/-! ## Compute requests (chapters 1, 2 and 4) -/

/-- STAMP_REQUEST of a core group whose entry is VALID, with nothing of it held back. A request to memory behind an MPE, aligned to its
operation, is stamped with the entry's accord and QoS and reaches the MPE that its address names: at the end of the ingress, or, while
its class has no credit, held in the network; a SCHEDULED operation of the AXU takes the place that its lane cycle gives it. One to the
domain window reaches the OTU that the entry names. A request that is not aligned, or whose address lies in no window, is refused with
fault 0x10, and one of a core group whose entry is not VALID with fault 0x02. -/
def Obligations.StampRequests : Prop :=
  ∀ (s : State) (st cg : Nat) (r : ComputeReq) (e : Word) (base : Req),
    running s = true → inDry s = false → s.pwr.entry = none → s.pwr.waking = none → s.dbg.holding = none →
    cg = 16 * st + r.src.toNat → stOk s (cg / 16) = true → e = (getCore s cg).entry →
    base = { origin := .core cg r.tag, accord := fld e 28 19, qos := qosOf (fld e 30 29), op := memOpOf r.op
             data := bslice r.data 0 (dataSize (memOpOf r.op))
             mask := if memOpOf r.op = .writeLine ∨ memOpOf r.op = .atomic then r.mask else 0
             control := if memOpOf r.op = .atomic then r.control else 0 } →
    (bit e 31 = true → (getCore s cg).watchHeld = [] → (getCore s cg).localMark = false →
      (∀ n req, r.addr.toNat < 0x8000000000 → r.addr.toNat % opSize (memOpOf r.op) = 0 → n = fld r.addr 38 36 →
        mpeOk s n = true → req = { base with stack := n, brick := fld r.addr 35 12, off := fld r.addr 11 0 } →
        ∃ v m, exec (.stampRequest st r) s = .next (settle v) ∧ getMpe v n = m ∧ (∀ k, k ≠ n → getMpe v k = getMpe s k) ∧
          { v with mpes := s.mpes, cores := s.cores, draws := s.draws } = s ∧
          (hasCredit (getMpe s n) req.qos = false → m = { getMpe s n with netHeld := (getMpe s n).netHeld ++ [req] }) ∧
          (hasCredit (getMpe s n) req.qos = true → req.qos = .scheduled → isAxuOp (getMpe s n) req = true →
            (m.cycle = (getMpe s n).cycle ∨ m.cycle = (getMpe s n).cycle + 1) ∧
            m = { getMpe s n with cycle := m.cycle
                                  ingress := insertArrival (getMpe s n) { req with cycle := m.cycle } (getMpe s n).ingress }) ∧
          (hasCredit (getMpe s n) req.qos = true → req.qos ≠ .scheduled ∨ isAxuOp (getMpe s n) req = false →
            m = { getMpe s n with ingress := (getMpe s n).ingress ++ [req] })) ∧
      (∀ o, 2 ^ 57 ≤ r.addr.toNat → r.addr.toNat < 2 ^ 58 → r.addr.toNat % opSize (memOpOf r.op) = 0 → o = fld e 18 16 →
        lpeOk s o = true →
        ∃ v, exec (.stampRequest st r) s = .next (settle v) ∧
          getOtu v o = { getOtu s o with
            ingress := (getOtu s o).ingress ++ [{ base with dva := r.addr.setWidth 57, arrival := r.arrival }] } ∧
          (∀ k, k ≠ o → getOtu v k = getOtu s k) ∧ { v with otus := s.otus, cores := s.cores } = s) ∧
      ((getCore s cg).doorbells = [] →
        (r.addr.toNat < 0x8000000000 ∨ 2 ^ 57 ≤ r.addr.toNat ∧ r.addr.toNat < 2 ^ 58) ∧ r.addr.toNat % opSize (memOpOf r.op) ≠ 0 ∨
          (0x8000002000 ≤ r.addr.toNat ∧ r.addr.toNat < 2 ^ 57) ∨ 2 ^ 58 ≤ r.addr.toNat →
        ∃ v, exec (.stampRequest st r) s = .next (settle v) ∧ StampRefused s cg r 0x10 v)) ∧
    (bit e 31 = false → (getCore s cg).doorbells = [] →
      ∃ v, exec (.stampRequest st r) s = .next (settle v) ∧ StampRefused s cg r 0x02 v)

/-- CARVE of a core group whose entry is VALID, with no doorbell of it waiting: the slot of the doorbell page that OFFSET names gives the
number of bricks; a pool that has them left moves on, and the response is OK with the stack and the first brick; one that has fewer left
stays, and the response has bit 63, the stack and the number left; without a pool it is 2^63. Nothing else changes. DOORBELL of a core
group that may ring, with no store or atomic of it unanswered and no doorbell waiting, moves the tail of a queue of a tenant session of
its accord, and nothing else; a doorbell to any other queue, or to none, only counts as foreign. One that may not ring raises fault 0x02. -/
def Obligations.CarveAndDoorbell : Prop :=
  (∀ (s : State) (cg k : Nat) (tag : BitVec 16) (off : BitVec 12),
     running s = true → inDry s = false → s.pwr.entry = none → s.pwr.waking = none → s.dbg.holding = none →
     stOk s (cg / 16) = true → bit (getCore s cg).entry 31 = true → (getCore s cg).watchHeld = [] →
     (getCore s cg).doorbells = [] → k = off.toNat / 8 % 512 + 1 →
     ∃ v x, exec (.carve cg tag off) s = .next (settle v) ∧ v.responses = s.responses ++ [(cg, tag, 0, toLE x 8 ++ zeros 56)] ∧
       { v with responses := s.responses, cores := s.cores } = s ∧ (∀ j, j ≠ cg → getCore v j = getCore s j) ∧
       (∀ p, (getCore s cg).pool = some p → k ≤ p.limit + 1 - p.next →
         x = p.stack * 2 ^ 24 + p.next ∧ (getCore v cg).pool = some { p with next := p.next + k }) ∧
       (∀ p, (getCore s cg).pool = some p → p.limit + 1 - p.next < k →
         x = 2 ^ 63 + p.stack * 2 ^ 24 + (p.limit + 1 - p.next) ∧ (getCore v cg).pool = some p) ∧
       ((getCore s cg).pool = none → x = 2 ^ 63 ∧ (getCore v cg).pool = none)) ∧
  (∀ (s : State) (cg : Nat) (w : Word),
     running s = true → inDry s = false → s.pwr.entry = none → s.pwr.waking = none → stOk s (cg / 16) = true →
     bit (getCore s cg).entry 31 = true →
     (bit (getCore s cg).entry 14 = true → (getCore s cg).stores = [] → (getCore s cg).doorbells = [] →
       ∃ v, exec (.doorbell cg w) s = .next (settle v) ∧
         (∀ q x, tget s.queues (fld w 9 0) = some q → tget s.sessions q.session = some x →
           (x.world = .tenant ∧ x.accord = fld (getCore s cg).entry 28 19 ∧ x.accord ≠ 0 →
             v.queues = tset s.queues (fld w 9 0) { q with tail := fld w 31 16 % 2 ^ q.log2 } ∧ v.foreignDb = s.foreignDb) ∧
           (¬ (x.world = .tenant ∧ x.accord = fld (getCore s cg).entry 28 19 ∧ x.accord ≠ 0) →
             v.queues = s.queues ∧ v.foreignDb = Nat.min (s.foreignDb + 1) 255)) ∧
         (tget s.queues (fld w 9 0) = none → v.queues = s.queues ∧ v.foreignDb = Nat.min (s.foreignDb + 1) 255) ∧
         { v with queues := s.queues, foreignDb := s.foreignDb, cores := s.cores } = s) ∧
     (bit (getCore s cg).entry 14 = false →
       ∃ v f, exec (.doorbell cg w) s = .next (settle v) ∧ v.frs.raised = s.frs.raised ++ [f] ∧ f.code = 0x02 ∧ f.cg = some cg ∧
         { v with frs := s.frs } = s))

□ □ □

- What you need to do -
Everything from the line with "stOk s (cg / 16) = true → bit" down to the last line of the data above should be returned exactly, with both ends kept and nothing added.

- Exercise output -
     stOk s (cg / 16) = true → bit (getCore s cg).entry 31 = true → (getCore s cg).watchHeld = [] →
     (getCore s cg).doorbells = [] → k = off.toNat / 8 % 512 + 1 →
     ∃ v x, exec (.carve cg tag off) s = .next (settle v) ∧ v.responses = s.responses ++ [(cg, tag, 0, toLE x 8 ++ zeros 56)] ∧
       { v with responses := s.responses, cores := s.cores } = s ∧ (∀ j, j ≠ cg → getCore v j = getCore s j) ∧
       (∀ p, (getCore s cg).pool = some p → k ≤ p.limit + 1 - p.next →
         x = p.stack * 2 ^ 24 + p.next ∧ (getCore v cg).pool = some { p with next := p.next + k }) ∧
       (∀ p, (getCore s cg).pool = some p → p.limit + 1 - p.next < k →
         x = 2 ^ 63 + p.stack * 2 ^ 24 + (p.limit + 1 - p.next) ∧ (getCore v cg).pool = some p) ∧
       ((getCore s cg).pool = none → x = 2 ^ 63 ∧ (getCore v cg).pool = none)) ∧
  (∀ (s : State) (cg : Nat) (w : Word),
     running s = true → inDry s = false → s.pwr.entry = none → s.pwr.waking = none → stOk s (cg / 16) = true →
     bit (getCore s cg).entry 31 = true →
     (bit (getCore s cg).entry 14 = true → (getCore s cg).stores = [] → (getCore s cg).doorbells = [] →
       ∃ v, exec (.doorbell cg w) s = .next (settle v) ∧
         (∀ q x, tget s.queues (fld w 9 0) = some q → tget s.sessions q.session = some x →
           (x.world = .tenant ∧ x.accord = fld (getCore s cg).entry 28 19 ∧ x.accord ≠ 0 →
             v.queues = tset s.queues (fld w 9 0) { q with tail := fld w 31 16 % 2 ^ q.log2 } ∧ v.foreignDb = s.foreignDb) ∧
           (¬ (x.world = .tenant ∧ x.accord = fld (getCore s cg).entry 28 19 ∧ x.accord ≠ 0) →
             v.queues = s.queues ∧ v.foreignDb = Nat.min (s.foreignDb + 1) 255)) ∧
         (tget s.queues (fld w 9 0) = none → v.queues = s.queues ∧ v.foreignDb = Nat.min (s.foreignDb + 1) 255) ∧
         { v with queues := s.queues, foreignDb := s.foreignDb, cores := s.cores } = s) ∧
     (bit (getCore s cg).entry 14 = false →
       ∃ v f, exec (.doorbell cg w) s = .next (settle v) ∧ v.frs.raised = s.frs.raised ++ [f] ∧ f.code = 0x02 ∧ f.cg = some cg ∧
         { v with frs := s.frs } = s))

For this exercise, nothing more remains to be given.